• **Provided entries**:
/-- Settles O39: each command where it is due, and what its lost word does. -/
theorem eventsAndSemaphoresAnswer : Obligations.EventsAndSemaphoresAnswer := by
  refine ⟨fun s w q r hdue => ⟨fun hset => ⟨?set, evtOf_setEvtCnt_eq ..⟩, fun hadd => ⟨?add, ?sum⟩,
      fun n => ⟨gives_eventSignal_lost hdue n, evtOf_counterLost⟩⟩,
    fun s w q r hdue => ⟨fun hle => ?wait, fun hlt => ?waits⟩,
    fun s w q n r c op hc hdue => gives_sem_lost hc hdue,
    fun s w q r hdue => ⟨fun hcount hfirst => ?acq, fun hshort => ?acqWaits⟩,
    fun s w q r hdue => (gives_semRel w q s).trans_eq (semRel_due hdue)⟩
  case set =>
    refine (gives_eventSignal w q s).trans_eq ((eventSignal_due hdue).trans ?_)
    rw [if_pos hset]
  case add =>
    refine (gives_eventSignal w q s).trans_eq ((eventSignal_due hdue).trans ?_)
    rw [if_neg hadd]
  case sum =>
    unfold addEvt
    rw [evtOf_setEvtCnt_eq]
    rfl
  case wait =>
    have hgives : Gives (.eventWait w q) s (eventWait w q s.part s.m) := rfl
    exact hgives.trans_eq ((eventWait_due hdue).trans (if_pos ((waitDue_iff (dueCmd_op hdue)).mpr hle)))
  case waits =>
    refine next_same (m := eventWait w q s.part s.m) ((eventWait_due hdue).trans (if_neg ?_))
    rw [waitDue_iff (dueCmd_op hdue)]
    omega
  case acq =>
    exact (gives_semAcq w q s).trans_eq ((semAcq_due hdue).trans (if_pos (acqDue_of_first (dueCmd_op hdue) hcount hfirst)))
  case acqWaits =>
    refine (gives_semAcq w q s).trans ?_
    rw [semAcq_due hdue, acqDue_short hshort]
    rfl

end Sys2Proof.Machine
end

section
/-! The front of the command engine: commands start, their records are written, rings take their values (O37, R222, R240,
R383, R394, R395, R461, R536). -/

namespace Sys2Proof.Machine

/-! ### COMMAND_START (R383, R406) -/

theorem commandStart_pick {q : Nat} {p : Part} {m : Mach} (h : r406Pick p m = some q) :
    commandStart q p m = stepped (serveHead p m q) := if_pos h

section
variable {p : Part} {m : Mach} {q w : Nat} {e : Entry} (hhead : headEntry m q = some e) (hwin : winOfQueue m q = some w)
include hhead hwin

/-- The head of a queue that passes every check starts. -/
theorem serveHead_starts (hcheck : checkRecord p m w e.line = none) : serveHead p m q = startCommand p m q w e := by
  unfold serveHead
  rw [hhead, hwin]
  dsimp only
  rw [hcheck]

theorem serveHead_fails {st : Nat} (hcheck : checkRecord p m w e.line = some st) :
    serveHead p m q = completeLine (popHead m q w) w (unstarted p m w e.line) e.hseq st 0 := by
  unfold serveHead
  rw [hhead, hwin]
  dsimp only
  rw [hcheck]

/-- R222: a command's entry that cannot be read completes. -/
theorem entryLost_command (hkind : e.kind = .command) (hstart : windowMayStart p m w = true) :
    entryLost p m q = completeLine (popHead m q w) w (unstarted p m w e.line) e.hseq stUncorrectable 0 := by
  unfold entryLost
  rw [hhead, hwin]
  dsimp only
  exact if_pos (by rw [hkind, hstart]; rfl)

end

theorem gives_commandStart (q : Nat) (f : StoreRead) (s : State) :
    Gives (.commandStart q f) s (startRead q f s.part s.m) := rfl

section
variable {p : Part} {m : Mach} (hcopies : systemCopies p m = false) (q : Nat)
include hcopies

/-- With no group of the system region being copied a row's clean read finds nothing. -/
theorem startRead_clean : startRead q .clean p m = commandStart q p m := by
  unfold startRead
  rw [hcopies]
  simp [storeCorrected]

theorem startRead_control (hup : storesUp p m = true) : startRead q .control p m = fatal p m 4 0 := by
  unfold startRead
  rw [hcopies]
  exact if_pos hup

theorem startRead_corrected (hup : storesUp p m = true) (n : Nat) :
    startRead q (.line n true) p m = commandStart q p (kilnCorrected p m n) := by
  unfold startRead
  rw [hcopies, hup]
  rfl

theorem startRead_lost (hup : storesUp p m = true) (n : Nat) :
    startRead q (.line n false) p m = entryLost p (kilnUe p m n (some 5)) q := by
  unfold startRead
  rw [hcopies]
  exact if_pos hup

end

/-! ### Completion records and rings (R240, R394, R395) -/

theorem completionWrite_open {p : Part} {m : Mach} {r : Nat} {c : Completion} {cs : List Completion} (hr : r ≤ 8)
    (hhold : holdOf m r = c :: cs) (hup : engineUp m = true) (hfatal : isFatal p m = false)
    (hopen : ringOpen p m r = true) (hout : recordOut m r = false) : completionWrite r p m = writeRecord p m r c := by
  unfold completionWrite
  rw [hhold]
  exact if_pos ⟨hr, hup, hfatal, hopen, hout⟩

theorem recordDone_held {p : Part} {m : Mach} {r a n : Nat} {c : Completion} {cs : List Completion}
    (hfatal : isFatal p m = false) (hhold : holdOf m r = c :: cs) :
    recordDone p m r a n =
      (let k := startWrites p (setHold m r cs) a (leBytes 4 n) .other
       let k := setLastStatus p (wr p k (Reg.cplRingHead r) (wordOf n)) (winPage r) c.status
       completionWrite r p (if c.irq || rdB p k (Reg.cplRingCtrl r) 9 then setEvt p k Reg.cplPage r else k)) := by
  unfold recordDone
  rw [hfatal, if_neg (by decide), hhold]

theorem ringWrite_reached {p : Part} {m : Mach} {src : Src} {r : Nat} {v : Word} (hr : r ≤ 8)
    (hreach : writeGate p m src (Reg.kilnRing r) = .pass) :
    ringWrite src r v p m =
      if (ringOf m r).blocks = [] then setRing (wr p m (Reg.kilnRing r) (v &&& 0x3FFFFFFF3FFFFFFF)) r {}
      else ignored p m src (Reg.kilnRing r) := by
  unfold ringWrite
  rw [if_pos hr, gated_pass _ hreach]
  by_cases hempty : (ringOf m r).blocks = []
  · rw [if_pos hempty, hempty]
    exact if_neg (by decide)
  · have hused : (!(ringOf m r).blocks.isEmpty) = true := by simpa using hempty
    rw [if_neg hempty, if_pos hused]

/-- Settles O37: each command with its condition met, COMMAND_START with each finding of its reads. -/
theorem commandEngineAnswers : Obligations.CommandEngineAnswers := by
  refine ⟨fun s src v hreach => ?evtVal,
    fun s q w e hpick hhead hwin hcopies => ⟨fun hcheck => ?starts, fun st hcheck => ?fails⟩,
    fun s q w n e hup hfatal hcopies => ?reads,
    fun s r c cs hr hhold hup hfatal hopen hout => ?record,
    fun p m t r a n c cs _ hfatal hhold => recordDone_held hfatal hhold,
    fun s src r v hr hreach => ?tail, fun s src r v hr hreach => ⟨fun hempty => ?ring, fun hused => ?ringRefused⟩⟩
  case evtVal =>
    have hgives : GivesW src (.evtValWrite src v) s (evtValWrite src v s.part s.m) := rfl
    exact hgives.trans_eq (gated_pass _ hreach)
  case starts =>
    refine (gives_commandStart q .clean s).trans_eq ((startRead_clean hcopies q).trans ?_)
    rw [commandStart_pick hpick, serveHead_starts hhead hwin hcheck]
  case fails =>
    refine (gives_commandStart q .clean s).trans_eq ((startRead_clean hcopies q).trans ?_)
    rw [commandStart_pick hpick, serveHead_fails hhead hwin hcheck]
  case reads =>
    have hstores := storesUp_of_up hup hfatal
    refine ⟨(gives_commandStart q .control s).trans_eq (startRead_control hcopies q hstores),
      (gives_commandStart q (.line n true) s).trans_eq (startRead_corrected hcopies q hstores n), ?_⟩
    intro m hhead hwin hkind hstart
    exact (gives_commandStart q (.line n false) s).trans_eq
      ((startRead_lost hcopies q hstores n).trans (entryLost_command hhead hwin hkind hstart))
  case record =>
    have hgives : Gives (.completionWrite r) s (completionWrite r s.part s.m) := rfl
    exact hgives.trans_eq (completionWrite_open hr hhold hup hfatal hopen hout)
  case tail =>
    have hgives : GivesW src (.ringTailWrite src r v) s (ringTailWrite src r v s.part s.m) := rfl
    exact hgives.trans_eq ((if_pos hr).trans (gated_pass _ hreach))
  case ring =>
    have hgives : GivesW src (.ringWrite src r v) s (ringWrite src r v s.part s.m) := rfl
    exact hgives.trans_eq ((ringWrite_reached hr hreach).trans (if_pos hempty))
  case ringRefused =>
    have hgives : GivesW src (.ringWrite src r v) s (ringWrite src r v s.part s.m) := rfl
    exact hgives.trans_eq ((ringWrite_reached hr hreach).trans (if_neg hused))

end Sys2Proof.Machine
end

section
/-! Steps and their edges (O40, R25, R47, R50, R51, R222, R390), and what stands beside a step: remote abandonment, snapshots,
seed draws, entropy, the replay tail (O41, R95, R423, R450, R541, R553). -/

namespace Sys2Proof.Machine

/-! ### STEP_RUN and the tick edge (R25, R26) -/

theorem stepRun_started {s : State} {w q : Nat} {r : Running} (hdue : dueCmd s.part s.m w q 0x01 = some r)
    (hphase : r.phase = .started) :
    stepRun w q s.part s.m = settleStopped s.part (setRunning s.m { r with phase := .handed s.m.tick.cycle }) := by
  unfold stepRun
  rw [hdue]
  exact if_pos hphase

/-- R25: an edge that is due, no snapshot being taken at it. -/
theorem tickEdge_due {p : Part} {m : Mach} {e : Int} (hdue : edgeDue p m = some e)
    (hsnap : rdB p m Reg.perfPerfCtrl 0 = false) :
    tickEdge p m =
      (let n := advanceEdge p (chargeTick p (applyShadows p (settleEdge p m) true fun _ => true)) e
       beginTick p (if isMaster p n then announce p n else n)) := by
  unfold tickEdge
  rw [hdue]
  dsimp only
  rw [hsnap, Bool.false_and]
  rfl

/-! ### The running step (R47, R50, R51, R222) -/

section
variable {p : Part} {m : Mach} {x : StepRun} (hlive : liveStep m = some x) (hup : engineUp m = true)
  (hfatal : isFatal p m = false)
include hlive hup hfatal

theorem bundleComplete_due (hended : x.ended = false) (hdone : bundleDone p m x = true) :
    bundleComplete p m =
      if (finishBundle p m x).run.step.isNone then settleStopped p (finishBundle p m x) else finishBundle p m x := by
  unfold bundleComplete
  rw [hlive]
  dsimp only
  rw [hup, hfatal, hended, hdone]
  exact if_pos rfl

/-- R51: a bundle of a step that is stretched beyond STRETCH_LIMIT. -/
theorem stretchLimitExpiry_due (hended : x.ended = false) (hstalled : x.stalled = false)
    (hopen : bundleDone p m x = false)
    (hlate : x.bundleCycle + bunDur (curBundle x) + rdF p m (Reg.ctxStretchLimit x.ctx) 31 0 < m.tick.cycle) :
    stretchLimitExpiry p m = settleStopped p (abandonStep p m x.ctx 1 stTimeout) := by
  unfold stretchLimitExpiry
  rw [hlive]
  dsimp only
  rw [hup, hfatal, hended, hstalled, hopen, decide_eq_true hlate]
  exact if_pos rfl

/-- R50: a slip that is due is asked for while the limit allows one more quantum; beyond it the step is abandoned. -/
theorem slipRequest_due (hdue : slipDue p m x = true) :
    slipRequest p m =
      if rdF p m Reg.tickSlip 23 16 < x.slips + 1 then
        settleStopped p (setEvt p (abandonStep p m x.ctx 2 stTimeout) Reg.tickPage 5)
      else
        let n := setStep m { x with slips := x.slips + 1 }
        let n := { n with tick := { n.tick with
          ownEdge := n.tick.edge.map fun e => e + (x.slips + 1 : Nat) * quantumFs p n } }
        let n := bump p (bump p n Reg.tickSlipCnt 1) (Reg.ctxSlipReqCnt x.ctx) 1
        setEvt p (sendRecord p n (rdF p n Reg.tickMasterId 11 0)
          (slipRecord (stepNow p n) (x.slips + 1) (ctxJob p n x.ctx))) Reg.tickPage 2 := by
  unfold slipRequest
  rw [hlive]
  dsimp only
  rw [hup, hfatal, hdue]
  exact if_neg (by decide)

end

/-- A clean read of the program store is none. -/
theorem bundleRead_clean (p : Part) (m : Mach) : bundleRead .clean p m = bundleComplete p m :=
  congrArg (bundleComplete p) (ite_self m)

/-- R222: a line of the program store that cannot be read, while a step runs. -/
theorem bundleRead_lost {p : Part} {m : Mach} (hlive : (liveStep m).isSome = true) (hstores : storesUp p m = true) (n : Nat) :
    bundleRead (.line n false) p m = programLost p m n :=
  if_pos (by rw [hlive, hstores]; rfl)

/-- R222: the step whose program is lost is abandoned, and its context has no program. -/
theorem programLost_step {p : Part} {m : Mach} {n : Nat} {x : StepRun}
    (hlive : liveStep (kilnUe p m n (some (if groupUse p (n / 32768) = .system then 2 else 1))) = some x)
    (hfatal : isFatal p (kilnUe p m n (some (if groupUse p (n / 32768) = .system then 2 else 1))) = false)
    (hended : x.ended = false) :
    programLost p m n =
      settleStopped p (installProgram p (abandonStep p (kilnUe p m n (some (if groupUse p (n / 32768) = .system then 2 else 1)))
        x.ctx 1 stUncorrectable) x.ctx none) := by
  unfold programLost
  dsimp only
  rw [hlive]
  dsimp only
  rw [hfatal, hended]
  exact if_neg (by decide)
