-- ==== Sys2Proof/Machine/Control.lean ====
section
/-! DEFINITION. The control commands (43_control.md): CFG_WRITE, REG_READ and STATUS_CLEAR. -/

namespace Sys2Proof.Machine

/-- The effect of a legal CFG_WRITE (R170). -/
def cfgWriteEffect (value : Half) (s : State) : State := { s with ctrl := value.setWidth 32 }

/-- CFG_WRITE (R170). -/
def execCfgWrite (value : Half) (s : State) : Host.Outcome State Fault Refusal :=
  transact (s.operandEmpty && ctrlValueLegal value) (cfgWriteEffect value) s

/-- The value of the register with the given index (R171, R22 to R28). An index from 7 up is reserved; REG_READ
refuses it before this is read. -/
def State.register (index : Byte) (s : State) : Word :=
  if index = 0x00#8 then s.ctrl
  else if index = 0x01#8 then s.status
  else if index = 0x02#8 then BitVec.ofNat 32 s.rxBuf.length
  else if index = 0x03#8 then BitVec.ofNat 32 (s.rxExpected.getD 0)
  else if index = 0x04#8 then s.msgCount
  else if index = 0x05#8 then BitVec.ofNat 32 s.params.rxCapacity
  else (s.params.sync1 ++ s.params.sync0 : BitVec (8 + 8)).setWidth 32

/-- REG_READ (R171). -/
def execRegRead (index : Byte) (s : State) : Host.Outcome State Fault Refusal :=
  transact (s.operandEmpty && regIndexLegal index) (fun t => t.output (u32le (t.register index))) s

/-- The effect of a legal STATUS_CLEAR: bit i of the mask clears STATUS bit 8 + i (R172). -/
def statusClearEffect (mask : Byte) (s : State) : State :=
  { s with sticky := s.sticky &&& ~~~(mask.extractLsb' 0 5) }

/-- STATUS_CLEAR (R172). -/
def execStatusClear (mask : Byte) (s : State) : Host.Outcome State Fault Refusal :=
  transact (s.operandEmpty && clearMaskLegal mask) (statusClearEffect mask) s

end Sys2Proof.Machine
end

• **To do**: Among the entries, count how many lines hold the string "params", then state only that number.

• **Answer area**: 2